In a residential locality in southeast Bengaluru is a home with the sky at its heart and the city in its bones. It is an unusually warm day in early February when I step through its doorway and, instead of the standard configuration of rooms and walls, find myself standing in a skylit courtyard, pleasantly surprised. The structure’s boundary walls seem to shut off the noise and dust outside, and as she walks me through the space, homeowner Akhila Srinivas turns to me smiling and says, “It feels almost…monastic, no?”

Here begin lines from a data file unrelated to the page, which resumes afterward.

-- ==== Sys2Proof/Tests/Slice0.lean ====
section
/-! SUPPORT. Tests: ill-formed commands, a state and operands that meet the premises of each statement, worked examples of the spec. -/

set_option Elab.async false

namespace Sys2Proof.Tests

open Sys2Proof Sys2Proof.Machine

/-- The state of a device with no command waiting. -/
def st (d : Dev) : State := { dev := d, pending := [] }

/-- A device after bring-up: command-ready. -/
def ready : Dev := Dev.cold.setBit dieBootReady true

/-- A submission entry with a body. -/
def ent (body : List Byte) : SubEntry := { q := 0, cid := 7, quiet := false, body := padTo 56 body }

/-! EmptyQueueLetsTimePass -/

theorem wit_EmptyQueueLetsTimePass : State.reset.pending = [] ∧ State.reset.dev.que.reads = [] ∧ State.reset.dev.tim.slew = 0 ∧
    State.reset.dev.que.owed = [] ∧ State.reset.dev.job.cmds = [] ∧ State.reset.dev.jobState ≠ 5 ∧ State.reset.dev.job.hold ≠ some 1 ∧
    State.reset.dev.fab.fwCalm = [] ∧ State.reset.dev.fab.leave = [] ∧
    (∀ n, n < 8 → State.reset.dev.on (pmcSamplerEn.nth n) = false) := by decide +kernel

/-- A device at whose host port a read of IDENTITY waits. -/
def readWaits : Dev := { ready with que := { QueueUnit.cold with reads := [⟨.bar0, 0x8, 8⟩, ⟨.bar4, 0x80000, 8⟩] } }

theorem wit_EmptyQueueLetsTimePass_read : readWaits.que.reads = [⟨.bar0, 0x8, 8⟩, ⟨.bar4, 0x80000, 8⟩] ∧ readWaits.que.down = none ∧
    readWaits.pausedUnit ⟨.hostPort, 0⟩ = false ∧ readWaits.readServed .bar0 = true ∧ (readWaits.readWord 0x8).isSome = true ∧
    (readWaits.readWord 0xFFF8).isNone = true ∧ (regAt 0x8).isSome = true ∧ readWaits.on sysStageCtlStgRd = false ∧
    (readWaits.setBit sysStageCtlStgRd true).on sysStageCtlStgRd = true := by decide +kernel

/-! EveryStepKeepsInv -/

theorem wit_EveryStepKeepsInv : ∃ s t, Inv s.dev ∧ step s = .next t := by
  refine ⟨State.reset, _, ⟨fun o => ?_, rfl⟩, rfl⟩
  have h := regReset_covered o
  show regReset o &&& ~~~fieldBits o = 0
  rw [← h, BitVec.and_assoc, BitVec.and_not_self]; simp

/-! FusesOnlyBurn -/

theorem wit_FusesOnlyBurn : ∃ t, step State.reset = .next t := ⟨_, rfl⟩

/-! CommandsWaitForReady -/

theorem wit_CommandsWaitForReady : (Instr.identify (ent []), clsR) ∈ commandSet (ent []) [] [] ⟨true, 0, 0, 0⟩ ∧
    (st Dev.cold).dev.on dieBootReady = false := by decide +kernel

theorem wit_CommandsWaitForReady_busy : (Instr.stop (ent []), clsJ) ∈ commandSet (ent []) [] [] ⟨true, 0, 0, 0⟩ ∧
    ({ Dev.cold with job := { Job.cold with cmds := [RunCmd.mk 0 1 false clsJ .close false false false] } } : Dev).classBusy clsJ = true ∧
    ready.nextCmd clsR = none := by decide +kernel

/-! RegisterWriteSetsFields -/

theorem wit_RegisterWriteSetsFields : (st ready).dev.hostServes none = true ∧ (0x1014 : BitVec 16).toNat % 4 = 0 ∧
    ((regAt 0x1010).map (·.writable)) = some true ∧ 0x1010 ∉ [0x10, 0x2008, 0x3010, 0x4018, 0x5038, 0x6018, 0x9018, 0xA018, 0xC030] := by
  decide +kernel

/-! RegisterWriteViolations -/

theorem wit_RegisterWriteViolations : (st ready).dev.hostServes none = true ∧ regAt ((0xFFF8 : BitVec 16).toNat / 8 * 8) = none ∧
    ({ ready with sec := { ready.sec with shut := true } } : Dev).hostServes none = false ∧
    ((regAt 0x1028).map (·.writable)) = some false := by decide +kernel

/-! RegisterWriteActs -/

theorem wit_RegisterWriteActs : (st ready).dev.hostServes none = true ∧ (0x100000001 : W64) &&& ~~~fieldBits 0x9018 = 0 ∧
    (0x1 : W64) &&& ~~~fieldBits 0x3010 = 0 := by decide +kernel

/-! CommitsAndScheduledChanges -/

/-- A device with one staged field and the first commit running for it. -/
def committing : Dev :=
  { ready with regs := { ready.regs with stg := [(0x5008, 5)], stgBits := [(0x5008, 0xFF)], commit := some ⟨1, [], Fences.none, false, [], []⟩ } }

theorem wit_CommitsAndScheduledChanges : (st committing).dev.regs.commit = some ⟨1, [], Fences.none, false, [], []⟩ ∧
    (⟨.port, 3⟩ : UnitId) ∈ committing.participants ⟨1, [], Fences.none, false, [], []⟩ ∧ committing.running = false ∧
    committing.atLull committing.regs.stgBits ⟨.port, 3⟩ = true ∧ committing.mem.hdmWait = [] ∧
    ({ committing with bases := [(0, ⟨500, 0⟩)] } : Dev).atLull [] ⟨.timeUnit, 0⟩ = false ∧
    ready.regs.commit = none ∧ ready.regs.stgBits = [] ∧
    (∀ v ∈ committing.participants ⟨1, unitList .port 16 1, Fences.none, false, [], []⟩, v ∈ unitList .port 16 1) := by decide +kernel

theorem wit_CommitsAndScheduledChanges_deferred :
    deferred 0x5008 = false ∧
    (let d := { committing.setFld sysJobStatusState 3 with regs := { (committing.setFld sysJobStatusState 3).regs with
       stg := [(0x58, 5)], stgBits := [(0x58, 0xFF)] } }
     Dev.running d = true ∧ d.regs.commit = some ⟨1, [], Fences.none, false, [], []⟩ ∧ (∃ e ∈ d.regs.stgBits, deferred e.1 = true)) := by decide +kernel

/-- A device with a set scheduled for time 60,000 that one port is to apply. -/
def scheduled : Dev := { ready with regs := { ready.regs with sched := some ⟨60000, [(0x5008, 5)], [(0x5008, 0xFF)], []⟩ } }

theorem wit_CommitsAndScheduledChanges_schedule :
    ((ready.setFld timSchedTT 60000).now 0 + 50000 ≤ (ready.setFld timSchedTT 60000).fld timSchedTT ∧
      (ready.setFld timSchedTT 60000).on timSchedStatusPending = false) ∧ ready.fld timSchedTT < ready.now 0 + 50000 ∧
    (scheduled.regs.sched = some ⟨60000, [(0x5008, 5)], [(0x5008, 0xFF)], []⟩ ∧ scheduled.now 0 < 60000) ∧
    (60000 ≤ (scheduled.setBase 0 ⟨60000, 0⟩).now 0 ∧
      (⟨.port, 2⟩ : UnitId) ∈ (scheduled.setBase 0 ⟨60000, 0⟩).schedUnits ⟨60000, [(0x5008, 5)], [(0x5008, 0xFF)], []⟩) := by
  decide +kernel

/-! DeviceLullActivatesStagedBits -/

theorem wit_DeviceLullActivatesStagedBits :
    (committing.regs.stgBits.map (·.1)).Nodup ∧
    (∀ e ∈ committing.regs.stgBits, e.1 ∉ [0x18, 0x58, 0x60, 0x68, 0x1020, 0x3028, 0x5000]) ∧
    (∀ v ∈ committing.participants ⟨1, unitList .port 16 1, Fences.none, false, [], []⟩, v ∈ unitList .port 16 1) := by decide +kernel

/-! QueueOperations -/

/-- A device whose queue 0 is a completion queue at 0x1000 of 16 entries, and queue 1 a command queue posting to it. -/
def queued : Dev :=
  { ready with que := { ready.que with
      ctx := [(0, { QCtx.cold with w0 := 0xA6, w1 := 0x1000, state := 1 }), (1, { QCtx.cold with w0 := 0x80, w1 := 0x2000 })] } }

theorem wit_QueueOperations : ((queued.setFld qtbSelQ 1).on qtbStatusBusy = false ∧ (queued.setFld qtbSelQ 1).enableOk 1 = true) ∧
    (queued.setFld qtbSelQ 2).enableOk 2 = false ∧ ((queued.setFld qtbSelQ 1).cqNamed 1 = false ∧ queued.qBusy 1 = false ∧ queued.owes 1 = false ∧
      (queued.qctx 1).state ≠ 2 ∧ (queued.qctx 1).err = 0 ∧ ((queued.setQ 1 { QCtx.cold with state := 2 }).qctx 1).state = 2) ∧
    ({ queued with que := { queued.que with run := [⟨1, 0, [], true, none⟩] } } : Dev).qBusy 1 = true ∧
    (queued.setQ 1 { QCtx.cold with w0 := 0x80, state := 1 }).cqNamed 0 = true := by decide +kernel

/-! DoorbellLineReachesItsQueue -/

theorem wit_DoorbellLineReachesItsQueue : queued.pausedUnit ⟨.hostPort, 0⟩ = false ∧ (queued.qctx 0).live = true ∧ (queued.qctx 1).live = false ∧
    ((queued.setQ 1 { QCtx.cold with w0 := 0x80, state := 1, host := 5 }).qctx 1).live = true := by decide +kernel

/-! QueueCommands -/

theorem wit_QueueCommands :
    3 ∈ ({ queued with que := { queued.que with lines := [3] } } : Dev).que.lines ∧ queued.caching = false ∧
    (let d := queued.setQ 1 { QCtx.cold with w0 := 0x80, state := 1, host := 1 }
     d.fetchHeld .lead = false ∧ d.que.run = [] ∧ d.arbitrate .lead 9 0 0 = some (0, 0, 1) ∧ (d.qctx 1).loc = false ∧ (d.qctx 1).kind ≠ 2 ∧
     d.que.down = none ∧ opcodeDefined 0 (leAt (padTo 64 [1]) 0 1) = true ∧ reservedFlags (leAt (padTo 64 [1]) 1 1) = false ∧
     leAt (padTo 64 [1]) 4 4 = 0) ∧
    queued.que.owed = [] ∧ queued.pickHeld [⟨0, 1, 0, 0, 0, 0, 0⟩] = some (⟨0, 1, 0, 0, 0, 0, 0⟩, []) ∧
    (let d := (queued.setQ 0 { QCtx.cold with w0 := 0x800000A6, w3 := 0x10002, state := 1 }).setFresh 0 ⟨1, 0⟩ |>.setBase 0 ⟨5000, 0⟩
     (d.qctx 0).intEn = true ∧ (d.qctx 0).aggUs ≠ 0 ∧ (d.freshOf 0).n ≠ 0 ∧ (d.freshOf 0).since + 1000 * (d.qctx 0).aggUs ≤ d.now 0) := by
  decide +kernel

In Akhila Srinivas and Sharath Reddy’s Bengaluru home, wide stone steps lead to the living space that looks out to the courtyard. The area was designed as a sheltered veranda—covered, but open to the garden and the sky—to enjoy Bengaluru’s almost-year-round pleasant weather. The home’s landscape architect Varna Shashidhar ensured that all the greenery—trees, plants, and small herb gardens—was useful and typical of South India. The central courtyard has three trees—neem, champa and bakula—the flowers and leaves of which are used in the family’s daily puja.

A vibrant batik in a sunburst pattern by Sri Lankan textile artist Ena de Silva looks over a second seating area in the veranda.

This Nathdwara Pichvai, purchased from the purple turtles, hangs above a low side board from Tusker Katha.

This is Sri Lankan architect Palinda Kannangara’s first residential project in India, and he was determined to make it as contextual as possible—a home shaped entirely by its environment. His inspiration for it was an unusual one, Tipu Sultan’s summer palace—but how he distilled the spatial sense of a palace and infused it into a family home for four is the kind of transfiguration almost typical of his practice.

The family pavilion as seen from the opposite end of the courtyard. The textural variation of the flooring signals the transition from the outdoors to the inner sanctum of the home—from rough chapaddi (a form of gneiss) stone in the courtyard, to monolithic stone slabs leading up to the pavilion, to the river-bed finish of the main family pavilion, and finally, the polished cement finish inside the home.

VIVEK MUTHURAMALINGAM

The coffee table and side tables were designed by Palinda Kannangara and built by a local carpenter; the crafted chairs and bench are from Phantom Hands.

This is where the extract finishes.